Every result carries at most one `FailureTag`: `WRONG_ANSWER`, `NO_ANSWER`,
`REFUSED`, `MALFORMED_OUTPUT`, `TOOL_ERROR`, `TIMEOUT`, `CONTEXT_OVERFLOW`,
`ADAPTER_ERROR`, `HARNESS_ERROR`. Infrastructure errors (adapter or harness)
are excluded from the aggregate score, so a flaky endpoint never silently
penalizes a model. They stay visible in `failure_counts`.

## Safety note

`HumanEval+` executes model-generated code locally in a subprocess with a
timeout. Run only models and datasets you trust, or wrap it in an OS-level
sandbox.

## Contributing

Bug reports, eval requests, and questions:
[agi-eval.studio](https://agi-eval.studio).

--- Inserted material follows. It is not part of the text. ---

-- ==== Sys2Proof/Machine/Dispatch.lean ====
section
/-! DEFINITION. The meaning of every command: one arm per row of spec/opcode_table.json. -/

namespace Sys2Proof.Machine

Adding an eval is deliberately
small. Implement an `EvalRunner`, bundle a sample, and add a catalog entry.
The installed package is the reference: every live eval ships its source in
`agi_evals/evals/`.

## License

Runner code: **Apache-2.0** (see [LICENSE](LICENSE)). Eval datasets retain
their upstream licenses, documented per entry in the catalog.